## Exercise
In the records below, find each line with the word "Machine" and copy it.

## Task inputs
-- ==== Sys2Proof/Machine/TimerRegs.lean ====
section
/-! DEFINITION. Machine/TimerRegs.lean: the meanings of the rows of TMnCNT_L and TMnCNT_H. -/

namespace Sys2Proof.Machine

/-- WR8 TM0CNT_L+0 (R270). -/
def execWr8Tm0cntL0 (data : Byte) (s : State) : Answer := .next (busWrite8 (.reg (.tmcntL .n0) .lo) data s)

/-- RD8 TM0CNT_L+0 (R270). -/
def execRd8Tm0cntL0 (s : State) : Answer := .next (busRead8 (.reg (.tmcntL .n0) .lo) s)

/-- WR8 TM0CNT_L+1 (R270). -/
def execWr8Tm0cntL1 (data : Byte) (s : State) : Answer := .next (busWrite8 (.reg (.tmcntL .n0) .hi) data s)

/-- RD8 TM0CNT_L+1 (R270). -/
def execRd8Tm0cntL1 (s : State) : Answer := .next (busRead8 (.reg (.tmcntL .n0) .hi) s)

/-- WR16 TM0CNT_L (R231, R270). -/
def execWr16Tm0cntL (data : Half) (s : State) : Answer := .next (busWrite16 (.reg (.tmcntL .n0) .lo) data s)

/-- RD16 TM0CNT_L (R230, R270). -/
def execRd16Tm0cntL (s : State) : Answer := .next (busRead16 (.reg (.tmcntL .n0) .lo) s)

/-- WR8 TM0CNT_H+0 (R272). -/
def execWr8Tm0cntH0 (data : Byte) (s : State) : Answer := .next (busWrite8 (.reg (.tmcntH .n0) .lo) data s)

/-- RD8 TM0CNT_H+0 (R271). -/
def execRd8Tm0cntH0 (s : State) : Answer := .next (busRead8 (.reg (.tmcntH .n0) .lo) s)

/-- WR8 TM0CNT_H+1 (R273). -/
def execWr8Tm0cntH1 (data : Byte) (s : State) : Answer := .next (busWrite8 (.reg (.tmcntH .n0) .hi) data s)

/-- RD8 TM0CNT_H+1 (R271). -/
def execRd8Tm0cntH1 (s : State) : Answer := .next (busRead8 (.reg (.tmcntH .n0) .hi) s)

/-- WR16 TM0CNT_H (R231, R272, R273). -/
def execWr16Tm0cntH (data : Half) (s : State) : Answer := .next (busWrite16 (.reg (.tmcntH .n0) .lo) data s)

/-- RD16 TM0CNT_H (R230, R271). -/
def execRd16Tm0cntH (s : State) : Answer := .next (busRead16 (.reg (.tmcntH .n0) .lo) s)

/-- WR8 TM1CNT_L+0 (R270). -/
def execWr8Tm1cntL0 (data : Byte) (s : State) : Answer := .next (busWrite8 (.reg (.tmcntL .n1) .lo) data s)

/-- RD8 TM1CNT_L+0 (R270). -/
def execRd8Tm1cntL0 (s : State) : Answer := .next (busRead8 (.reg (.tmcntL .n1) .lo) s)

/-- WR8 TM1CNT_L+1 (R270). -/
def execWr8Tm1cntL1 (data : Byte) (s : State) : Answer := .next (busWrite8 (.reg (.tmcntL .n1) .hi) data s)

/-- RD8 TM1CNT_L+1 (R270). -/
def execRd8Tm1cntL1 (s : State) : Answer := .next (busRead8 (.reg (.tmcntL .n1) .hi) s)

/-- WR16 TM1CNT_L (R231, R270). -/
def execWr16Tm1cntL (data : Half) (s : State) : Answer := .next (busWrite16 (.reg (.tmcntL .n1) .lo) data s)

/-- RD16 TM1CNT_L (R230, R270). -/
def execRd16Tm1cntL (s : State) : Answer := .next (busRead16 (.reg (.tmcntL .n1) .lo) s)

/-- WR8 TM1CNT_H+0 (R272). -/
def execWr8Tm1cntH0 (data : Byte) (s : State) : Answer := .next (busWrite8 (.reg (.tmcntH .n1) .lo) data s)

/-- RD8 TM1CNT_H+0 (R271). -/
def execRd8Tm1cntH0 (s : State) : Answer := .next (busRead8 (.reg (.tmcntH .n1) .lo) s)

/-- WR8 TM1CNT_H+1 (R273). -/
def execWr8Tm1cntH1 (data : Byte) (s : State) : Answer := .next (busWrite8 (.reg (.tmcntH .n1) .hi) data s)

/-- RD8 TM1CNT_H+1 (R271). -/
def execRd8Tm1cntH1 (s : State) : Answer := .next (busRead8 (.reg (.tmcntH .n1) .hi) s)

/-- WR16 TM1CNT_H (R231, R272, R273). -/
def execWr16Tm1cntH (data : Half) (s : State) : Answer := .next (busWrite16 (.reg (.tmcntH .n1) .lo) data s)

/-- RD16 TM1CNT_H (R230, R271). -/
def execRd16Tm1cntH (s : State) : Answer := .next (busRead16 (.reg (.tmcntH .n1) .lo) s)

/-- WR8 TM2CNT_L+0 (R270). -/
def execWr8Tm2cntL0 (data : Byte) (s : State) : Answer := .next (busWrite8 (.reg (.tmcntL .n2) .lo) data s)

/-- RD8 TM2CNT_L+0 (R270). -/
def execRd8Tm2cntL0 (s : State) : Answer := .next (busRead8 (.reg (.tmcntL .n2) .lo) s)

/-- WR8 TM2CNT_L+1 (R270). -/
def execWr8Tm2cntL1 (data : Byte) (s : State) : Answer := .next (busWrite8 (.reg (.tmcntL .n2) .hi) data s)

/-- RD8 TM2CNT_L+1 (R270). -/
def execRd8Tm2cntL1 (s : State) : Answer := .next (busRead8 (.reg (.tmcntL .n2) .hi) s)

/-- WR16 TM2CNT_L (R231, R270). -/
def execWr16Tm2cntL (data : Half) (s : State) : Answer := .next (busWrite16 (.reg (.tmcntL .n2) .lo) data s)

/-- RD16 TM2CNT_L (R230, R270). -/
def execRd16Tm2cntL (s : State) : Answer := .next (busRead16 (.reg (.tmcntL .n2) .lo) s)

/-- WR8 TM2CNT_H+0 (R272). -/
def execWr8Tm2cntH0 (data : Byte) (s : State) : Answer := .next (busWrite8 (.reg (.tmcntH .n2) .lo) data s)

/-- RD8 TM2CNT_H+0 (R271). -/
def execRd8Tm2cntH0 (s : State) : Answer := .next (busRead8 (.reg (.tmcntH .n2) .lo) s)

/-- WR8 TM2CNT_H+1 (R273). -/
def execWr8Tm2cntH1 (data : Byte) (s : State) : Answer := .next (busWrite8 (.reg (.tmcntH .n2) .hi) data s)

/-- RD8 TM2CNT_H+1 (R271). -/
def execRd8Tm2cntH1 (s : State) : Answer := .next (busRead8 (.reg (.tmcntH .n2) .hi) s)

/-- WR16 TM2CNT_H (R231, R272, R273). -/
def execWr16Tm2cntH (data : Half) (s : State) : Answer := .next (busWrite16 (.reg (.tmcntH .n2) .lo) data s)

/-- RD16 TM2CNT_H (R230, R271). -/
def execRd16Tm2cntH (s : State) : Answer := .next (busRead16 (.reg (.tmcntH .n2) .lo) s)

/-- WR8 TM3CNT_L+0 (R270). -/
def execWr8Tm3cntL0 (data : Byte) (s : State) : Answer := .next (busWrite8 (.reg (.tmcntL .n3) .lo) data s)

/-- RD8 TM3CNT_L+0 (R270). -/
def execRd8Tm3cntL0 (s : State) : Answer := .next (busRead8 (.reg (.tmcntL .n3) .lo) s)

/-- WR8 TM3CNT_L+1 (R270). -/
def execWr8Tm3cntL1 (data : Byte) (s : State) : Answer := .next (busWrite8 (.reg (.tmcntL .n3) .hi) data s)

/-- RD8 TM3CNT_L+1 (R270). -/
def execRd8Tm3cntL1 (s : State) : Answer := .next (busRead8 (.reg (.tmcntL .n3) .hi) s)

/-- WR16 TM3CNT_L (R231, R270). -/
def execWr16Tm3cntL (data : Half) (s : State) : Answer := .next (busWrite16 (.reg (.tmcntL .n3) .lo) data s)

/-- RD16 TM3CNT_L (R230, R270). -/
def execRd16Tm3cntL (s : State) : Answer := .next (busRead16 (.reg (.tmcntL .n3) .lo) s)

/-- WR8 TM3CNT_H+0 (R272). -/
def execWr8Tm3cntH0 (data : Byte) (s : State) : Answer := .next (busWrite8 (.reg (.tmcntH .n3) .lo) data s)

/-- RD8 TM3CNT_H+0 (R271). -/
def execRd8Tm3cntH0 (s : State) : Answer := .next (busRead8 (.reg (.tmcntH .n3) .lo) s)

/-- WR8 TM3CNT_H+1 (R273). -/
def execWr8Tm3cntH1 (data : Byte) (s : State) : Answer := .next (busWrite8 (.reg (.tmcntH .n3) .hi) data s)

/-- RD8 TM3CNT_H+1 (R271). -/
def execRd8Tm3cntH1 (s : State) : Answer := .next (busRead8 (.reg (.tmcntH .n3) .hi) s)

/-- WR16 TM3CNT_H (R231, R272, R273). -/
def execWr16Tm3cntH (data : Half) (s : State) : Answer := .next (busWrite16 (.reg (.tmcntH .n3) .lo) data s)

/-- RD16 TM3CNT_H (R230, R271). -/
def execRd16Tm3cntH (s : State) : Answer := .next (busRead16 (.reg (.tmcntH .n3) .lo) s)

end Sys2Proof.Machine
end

## Exercise answer
-- ==== Sys2Proof/Machine/TimerRegs.lean ====
/-! DEFINITION. Machine/TimerRegs.lean: the meanings of the rows of TMnCNT_L and TMnCNT_H. -/
namespace Sys2Proof.Machine
end Sys2Proof.Machine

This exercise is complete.